▸ Exercise:
Below are the records; copy out every line that holds the word "since".
(Study material Opens)
/-! ### INIT after the LOOP echo (R273) -/

/-- Content of the WRITE of driver register `r`, 1 to 6. -/
def Chip.initData (c : Chip) (l r : Nat) : Nat :=
  let i := l / 8
  let j := l % 8
  match r with
  | 1 => c.get (F.GLNK.DRV_CFG.ISRC i j)
  | 2 => c.get (F.GLNK.DRV_CFG.ISINK i j)
  | 3 => c.get (F.GLNK.DRV_CFG.ISINK_SOFT i j)
  | 4 => c.get (F.GLNK.DRV_CFG.DESAT_TH i j)
  | 5 => c.get (F.GLNK.DRV_CFG.DESAT_BLANK i j)
  | _ => c.get (F.GLNK.TMO.TELE_PER i j)

/-- The next step of INIT. -/
def Chip.initNext (c : Chip) (l : Nat) : Chip := c.updLink l fun x => { x with step := x.step + 1, since := c.st }

/-- The link is READY; a driver that hears it takes commands from here. -/
def Chip.linkReady (c : Chip) (l : Nat) : Chip :=
  ((c.setLink l lkReady).updLink l fun x =>
    { x with step := 0, since := c.st, lastMark := c.st, lastFrame := c.st, loopAt := none, loopFails := 0 }).resolveLeg (l / 2) false

/-! ### Host commands (R277) -/

/-- The reply to a host command completes it. -/
def Chip.cmdReply (c : Chip) (l type reg data : Nat) : Chip :=
  let i := l / 8
  let j := l % 8
  let c1 := (c.updLink l fun x => { x with cmd := none }).wr (R.GLNK.RX_DATA i j) (wd (data + reg * 2 ^ 16 + type * 2 ^ 24))
  ((c1.clr (F.GLNK.CMD_STAT.BUSY i j)).raise (F.GLNK.CMD_STAT.DONE i j)).raise (F.GLNK.STICKY.CMD_DONE i)

/-- A frame that may answer a host command: a reply in time completes it, a late one is counted (R277, R47). -/
def Chip.answers (c : Chip) (l type reg data : Nat) (fits : Nat × Nat × Nat → Bool) : Chip :=
  let x := c.link l
  match x.cmd with
  | some (ty, r, d, _) => if fits (ty, r, d) then c.cmdReply l type reg data else c
  | none => c

/-- A frame discarded as late (R47): class 0Bh, instance and link. -/
def Chip.lateFrame (c : Chip) (l : Nat) : Chip := c.late 0x0B (l / 8) (l % 8)

/-- A frame that would have answered a command whose limit has won is discarded and counted; any other goes its way (R277). -/
def Chip.lateOr (c : Chip) (l : Nat) (fits : Nat × Nat × Nat → Bool) (f : Chip → Chip) : Chip :=
  match (c.link l).cmdLate with
  | some q => if fits q then (c.lateFrame l).updLink l fun x => { x with cmdLate := none } else f c
  | none => f c

/-- Codes of the forward frame types (Table 8.2). -/
abbrev tyWrite : Nat := 1
abbrev tyRead : Nat := 2
abbrev tyClear : Nat := 3
abbrev tyPoll : Nat := 4
abbrev tyLoop : Nat := 7

/-- A write to CMD_TX: the frame starts in the next gap (R268, R277). -/
def Chip.cmdTx (c : Chip) (w : Acc) (l : Nat) : Chip :=
  let i := l / 8
  let j := l % 8
  let ty := bits w.val 24 4
  let stat := R.GLNK.CMD_STAT i j
  if c.on (F.GLNK.CMD_STAT.BUSY i j) then c.reject w rState false
  else if ty = tyWrite ∧ c.linkState l = lkReady then c.wr stat (wd (8 + rState * 2 ^ 8))
  else if ¬(ty = tyWrite ∨ ty = tyRead ∨ ty = tyClear ∨ ty = tyPoll ∨ ty = tyLoop) then c.wr stat (wd (8 + rParam * 2 ^ 8))
  else (c.wr stat 1).updLink l fun x => { x with cmd := some (ty, bits w.val 16 8, bits w.val 0 16, c.frameGap l c.st), cmdLate := none }

/-- The 2 µs reply limit of a host command wins (R277): counted from the end of its frame. -/
def Chip.cmdTimeout (c : Chip) (l : Nat) : Chip :=
  match (c.link l).cmd with
  | none => c
  | some (ty, r, d, t0) =>
    let c1 := c.goto (t0 + Config.ns 740 + 2 * Config.us)
    (c1.updLink l fun x => { x with cmd := none, cmdLate := some (ty, r, d) }).wr (R.GLNK.CMD_STAT (l / 8) (l % 8)) 4

def execGlCmdTimeout (l : Fin 48) (s : State) : Host.Outcome State Fault Refusal := s.nextChip fun c => c.cmdTimeout l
(Study material Closes)
▸ Answer space:
def Chip.initNext (c : Chip) (l : Nat) : Chip := c.updLink l fun x => { x with step := x.step + 1, since := c.st }
    { x with step := 0, since := c.st, lastMark := c.st, lastFrame := c.st, loopAt := none, loopFails := 0 }).resolveLeg (l / 2) false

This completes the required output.